How do I do it, How do I return to normal, How do I get through the pain, When will the tears stop? These are all questions I have been asking myself and God for the last couple of months. As I look back I the hurts started the first of Oct. I was so excited about my Holy Trip, but I knew there were things I had to take care of before I when, things with my family. Things were said to me from family members that I still to this day can not believe they said. Before I left on my trip there were some very dear and close friends that I had to make sure I prayed with and told them I love them before I left. Someone very dear to me didn't return my call, in fact I send that person something very personal to me and after I got back it was returned to me unopened. Then we have had some issues going on in the youth, things that are causing them to hurt so in turn that makes me hurt. Then last week C. killed in a car accident, that pain to hard to bear. I keep telling myself you have to be strong for the kids, while inside I was totally crushed. Then this week S. goes home to be with GOD after a long illness.
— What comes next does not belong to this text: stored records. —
/-- COPY_COMPLETE (R218): every destination element is written, and the command completes in its batch. -/
def execCopyComplete (die core n : Nat) (s : State) : Result :=
  match (coreAt s die core).copyQ[n]? with
  | none => stall s
  | some k =>
    if 8 ≤ n || !k.ordered s then stall s
    else
      let own := match crewOf s k.crew with | some c => c.coreIdx | none => 0
      match copyElements s die core n ((k.elements own).filter fun e => !k.doneEl.contains e) with
      | (s, false) => stall s
      | (s, true) =>
        let f := match (coreAt s die core).copyQ[n]? with | some k => k.failure | none => none
        let s := modCore s die core fun co => { co with copyQ := ldel co.copyQ n }
        .next (finishCommand s k.crew k.id f)

end Sys2Proof.Machine
end

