-- ==== Sys2Proof/Machine/Mailbox.lean ====
section
/-!
DEFINITION. The mailbox (R387 to R393, R395, R429): contexts and devices, page tables and shootdowns (R312 to R315), answers to crews (R320,
R335), debugging (R336, R337), attestation and firmware (R376, R392, R393). Where the manual does not lay out a request's operands, log 27 does.
-/

namespace Sys2Proof.Machine

/-! ## Requests and responses -/

/-- The response: the tag, the results, STATUS; GO falls (R387, R388). -/
def respond (s : State) (status : Nat) (results : List Byte) : State :=
  modDev s s.request.fn.val fun d =>
    { d with go := false, status := status, mboxRsp := padBytes 256 (leBytes 4 s.request.tag.toNat ++ results) }

/-- The response without results. -/
def answer (s : State) (status : Nat) : Result := .next (respond s status [])

/-- A request is served: GO is 1, and the firmware runs or the request is FW_STAGE (R392). -/
def onRequest (s : State) (f : Request → Result) : Result :=
  if (devOf s s.request.fn.val).go && (s.fwUp || s.request.code == 13) then f s.request else stall s

/-- A request that names a context of its function's device; STATUS 3 for any other. -/
def onContext (s : State) (f : Request → Context → Result) : Result :=
  onRequest s fun r => match ctxOf s (r.op 0).toNat with
    | some c => if c.dev == r.fn then f r c else answer s 3
    | none => answer s 3

/-- An operand of a request, as a number. -/
def opNat (r : Request) (n : Nat) : Nat := (r.op n).toNat

/-- Every byte of `[pa, pa + n)` lies in device memory (R292). -/
def inDevice (dev pa n : Nat) : Bool := inMap dev pa n && !isHost pa

/-! ## DEVICE_INIT (R390) -/

/-- The function serves a context. -/
def servesContext (s : State) (fn : Nat) : Bool := s.contexts.any fun c => c.2.dev.val == fn

/-- The operands of DEVICE_INIT lie in their limits. -/
def initOk (dev : Nat) (r : Request) : Bool :=
  let j := opNat r 0
  let n := opNat r 1
  let d := opNat r 2
  let size := opNat r 3
  let injb := opNat r 4
  j % 4096 == 0 && 64 ≤ j && 8 ≤ n && n ≤ 20 && inDevice dev (j - 64) 64 && inDevice dev j (64 * 2 ^ n) && d % 4096 == 0 && size % 4096 == 0 &&
    2 ^ 22 ≤ size && inDevice dev d size && (injb == 0 || (256 ≤ injb && injb ≤ 65535))

/-- The dies that a function configures (R390). -/
def fnDies (fn : Nat) : List Nat := if fn == 0 then [0, 1] else [fn - 1]

/-- DEVICE_INIT (R390): a new journal, HEAD 0, every reduction window FREE (R406). -/
def execDeviceInit (s : State) : Result :=
  onRequest s fun r =>
    let fn := r.fn.val
    if servesContext s fn then answer s 1
    else if !initOk fn r then answer s 3
    else
      let injb := if opNat r 4 == 0 then 2048 else opNat r 4
      let s := modDev s fn fun d =>
        { d with prepared := true, jBase := opNat r 0, jLog := opNat r 1, seq := 0, dumpBase := opNat r 2, dumpSize := opNat r 3 }
      let s := (fnDies fn).foldl (fun s die => modDie s die fun d => { d with injb := injb }) s
      let s := modFabric s fn fun f => { f with wins := [], waitLines := [] }
      answer (mpWrite s fn (opNat r 0 - 64) (leBytes 8 0)) 0

/-! ## CREATE_CONTEXT (R389, R338, R322) -/

/-- The control block of a fault or service queue obeys R322. -/
def controlOk (s : State) (dev cb : Nat) : Bool :=
  cb % 64 == 0 && inMap dev cb 64 && mpNat s dev cb 8 % 4096 == 0 && inMap dev (mpNat s dev cb 8) 1 &&
    6 ≤ mpNat s dev (cb + 8) 1 && mpNat s dev (cb + 8) 1 ≤ 16 && mpNat s dev (cb + 9) 3 == 0 && mpNat s dev (cb + 0x14) 44 == 0

/-- Descriptor `i` of the submission-queue table. -/
def descBytes (s : State) (dev table i : Nat) : List Byte := mpRead s dev (table + 32 * i) 32

/-- A descriptor obeys R338. -/
def descOk (dev : Nat) (b : List Byte) : Bool :=
  leAt b 0 8 % 4096 == 0 && inMap dev (leAt b 0 8) 64 && 4 ≤ leAt b 8 1 && leAt b 8 1 ≤ 16 && leAt b 9 1 ≤ 7 &&
    leAt b 0x0A 2 < (if dev == 0 then 64 else 32) && leAt b 0x10 16 == 0

/-- No repeats. -/
def distinct : List Nat → Bool
  | [] => true
  | x :: xs => !xs.contains x && distinct xs

/-- The operands of CREATE_CONTEXT lie in their limits, and its descriptors obey R338. -/
def createOk (s : State) (r : Request) : Bool :=
  let dev := r.fn.val
  let n := opNat r 8
  let pdead := opNat r 1
  let fairt := opNat r 2
  let descs := (List.range n).map (descBytes s dev (opNat r 7))
  opNat r 0 == (if dev == 0 then 1 else 2) && (pdead == 0 || (1024 ≤ pdead && pdead < 2 ^ 32)) && (fairt == 0 || (64 ≤ fairt && fairt ≤ 65535)) &&
    controlOk s dev (opNat r 3) && (opNat r 4 == 0 || controlOk s dev (opNat r 4)) && opNat r 5 % 4096 == 0 && opNat r 5 != 0 &&
    opNat r 6 % 4096 == 0 && opNat r 6 != 0 && inMap dev (opNat r 5) (opNat r 6) && opNat r 7 % 64 == 0 && 1 ≤ n &&
    n ≤ (if dev == 0 then 64 else 32) && inMap dev (opNat r 7) (32 * n) && descs.all (descOk dev) && distinct (descs.map fun b => leAt b 0x0A 2)

/-- STATUS 1 of CREATE_CONTEXT: a context of the other mode, a queue that is held, or no id left. -/
def createBusy (s : State) (r : Request) : Bool :=
  let dev := r.fn.val
  let qs := (List.range (opNat r 8)).map fun i => leAt (descBytes s dev (opNat r 7) i) 0x0A 2
  s.contexts.any (fun c => (c.2.dev.val == 0) != (dev == 0)) || qs.any (fun q => (queueOf s dev q).isSome) || 4096 ≤ s.contexts.length
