-- ==== Sys2Proof/Machine/Dispatch.lean ====
section
/-!
DEFINITION. One arm per constructor of Instr: the meaning it calls.
-/

namespace Sys2Proof.Machine
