/-- R100, R101, R171: JOIN. A join that is not the fragment's most recent one lets it pass; the end of the first serial arm starts the second,
the end of the second restores every owned lane, or with an older serial entry left the lanes that ran the BRL; a fragment whose pending join it is parks there, and
the last of its holders to do so completes the fusion.
Model choices: logs 22 and 33. -/
def Obligations.JoinsEndTheirArms : Prop :=
  ∀ (s : State) (w : LaneWord) (s1 : State) (x : LaneCx), LaneReady s (.joinWord w) wholeExec s1 x → x.calm →
    let passes_ := ∃ s' c', exec (.joinWord w) s = .next s' ∧ OnlyCrew s1 s' x.u c' ∧ x.goesTo c' (x.fr.lpc + 1)
    (∀ e, x.c.div.serialOf x.slot = some e → e.join ≠ x.fr.lpc → passes_) ∧
    (x.c.div.serialOf x.slot = none → (∀ e, x.fr.stack.head? = some e → e.join ≠ x.fr.lpc) → passes_) ∧
    (∀ e, x.c.div.serialOf x.slot = some e → e.join = x.fr.lpc → e.second = false → e.maskN &&& x.fr.owned ≠ 0 →
      ∃ s' c' f, exec (.joinWord w) s = .next s' ∧ OnlyCrew s1 s' x.u c' ∧ c'.div.frag x.slot = some f ∧ f.exec = e.maskN &&& x.fr.owned ∧
        f.lpc = e.resume ∧ c'.div.serialOf x.slot = some { e with second := true }) ∧
    (∀ e, x.c.div.serialOf x.slot = some e → e.join = x.fr.lpc → e.second = true → x.fr.owned ≠ 0 →
      (popSerial x.slot x.c.div.serial).find? (·.slot == x.slot) = none →
      ∃ s' c' f, exec (.joinWord w) s = .next s' ∧ OnlyCrew s1 s' x.u c' ∧ c'.div.frag x.slot = some f ∧ f.exec = x.fr.owned ∧
        f.lpc = x.fr.lpc + 1 ∧ c'.div.serial = popSerial x.slot x.c.div.serial) ∧
    (∀ e older, x.c.div.serialOf x.slot = some e → e.join = x.fr.lpc → e.second = true → e.ran &&& x.fr.owned ≠ 0 →
      (popSerial x.slot x.c.div.serial).find? (·.slot == x.slot) = some older →
      ∃ s' c' f, exec (.joinWord w) s = .next s' ∧ OnlyCrew s1 s' x.u c' ∧ c'.div.frag x.slot = some f ∧ f.exec = e.ran &&& x.fr.owned ∧
        f.owned = x.fr.owned ∧ f.lpc = x.fr.lpc + 1 ∧ c'.div.serialOf x.slot = some older) ∧
    (∀ e es g h, x.c.div.serialOf x.slot = none → x.fr.stack = e :: es → e.join = x.fr.lpc → g ≠ x.slot → x.c.div.frag g = some h →
      (e :: es).isSuffixOf h.stack = true → h.st = .ready → (∀ n k, x.c.div.frag n = some k → k.st ≠ .parked) → x.c.div.serial = [] →
      ∃ s' c' f, exec (.joinWord w) s = .next s' ∧ OnlyCrew s1 s' x.u c' ∧ c'.div.frag x.slot = some f ∧ f.st = .parked ∧
        f.lpc = x.fr.lpc ∧ f.owned = x.fr.owned ∧ c'.div.frag g = some h) ∧
    (∀ e es g h, x.c.div.serialOf x.slot = none → x.fr.stack = e :: es → e.join = x.fr.lpc → g ≠ x.slot → x.c.div.frag g = some h →
      h.stack = e :: es → h.st = .parked → x.fr.owned ||| h.owned ≠ 0 → x.c.div.serial = [] →
      (∀ n k, n ≠ x.slot → n ≠ g → x.c.div.frag n = some k → k.st ≠ .parked ∧ (e :: es).isSuffixOf k.stack = false) →
      ∃ s' c' f, exec (.joinWord w) s = .next s' ∧ OnlyCrew s1 s' x.u c' ∧ c'.div.frag (Nat.min x.slot g) = some f ∧
        f.owned = x.fr.owned ||| h.owned ∧ f.exec = f.owned ∧ f.lpc = x.fr.lpc + 1 ∧ f.st = .ready ∧ f.stack = es ∧
        f.stamp = Nat.min x.fr.stamp h.stamp ∧ c'.div.frag (Nat.max x.slot g) = none ∧
        ∀ n, n ≠ x.slot → n ≠ g → c'.div.frag n = x.c.div.frag n)

/-- R100: once every holder of an entry is parked at it, they fuse into one fragment in the lowest of their slots, with all their lanes, the
oldest of their stamps and the rest of the stack, at the word after the join; other fragments are untouched. Holders that have no lane left
and no other pending join end (R102).
Model choices: log 22. -/
def Obligations.ParkedFragmentsFuse : Prop :=
  ∀ (d : Diverge) (join : Nat → Bool) (e : JoinEntry) (a b : Nat) (f g : Frag) (es : List JoinEntry), a < b → d.frag a = some f →
    d.frag b = some g → (∀ n h, d.frag n = some h → n ≠ a → n ≠ b → (e :: es).isSuffixOf h.stack = false) → f.st = .parked → g.st = .parked →
    f.stack = e :: es → g.stack = e :: es →
      let d' := d.fuse join (e :: es)
      (f.owned ||| g.owned ≠ 0 → ∃ h, d'.frag a = some h ∧ h.owned = f.owned ||| g.owned ∧ h.exec = h.owned ∧ h.lpc = e.join + 1 ∧
        h.st = .ready ∧ h.stack = es ∧ h.stamp = Min.min f.stamp g.stamp ∧ h.latchOk = 0) ∧
      (f.owned ||| g.owned = 0 → es = [] → d'.frag a = none) ∧ d'.frag b = none ∧ ∀ n, n ≠ a → n ≠ b → d'.frag n = d.frag n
Last night I read the Book Colossians, first time in a week that I have just sit down and really spend good time with GOD. In chapter 1 verses 9-14 is a prayer for strength I have prayed this for others so many times last night I prayed it for myself seeking wisdom from GOD. Chapter 3:13-14 says "Forbearing one another; and forgiving one another, if any man have quarrel against any; even as Christ forgave you, so also do ye. And above all of these things put on charity,(love) which is the bond of perfectness." If there is hurt that means forgiveness is a must.
I then read Psalm 33 this, we saw a DVD Wed. in youth and the speaker used this chapter in his text. He talked on the greatness of GOD, how small we are how big GOD is, how much God loves and cares about us and what we go through. How God thinks we are special each and every one of us. I loved verses 20-21 "Our soul waiteth for the LORD; he is our help and our shield. For our heart shall rejoice in him, because we have trusted in his holy name." This is just what I have had to do wait on GOD and trust in his holy name alone.
I then picked up my book which I have not touched in a week "Next Door Savior"(just what I need a Savior). That is when it hit me the answerer to my questions. I DON'T DO IT I CAN'T DO IT. But God (love those words) he knew that I couldn't but he had already given me what I need, I just had to pull from it. It is the force with me that does it. When he died he told us John 14:16 "And I will pray the Father, and he shall give you another Comforter, that he may abide with you for ever." The force with me the HOLY SPIRIT will lead my life back to what he thinks is normal, he will bear the pain and take turn the tear into tears of JOY. He will suppy the forgiveness that I need to give and the forgiveness I need to heal.
Last night I let that force take over and do what I can't do. I let my Savior's love start the healing. Last night I just said here Lord you take it, you have wanted it all along, I just had to give it. That is what is so amazing about GOD'S love with each hammer of the nail he had already suffered my pain, with each drop of his precious blood he had already covered by hurt. And just as he rose victorious I too will rise, because in my weakness God shows his strength, through the HOLY SPIRIT.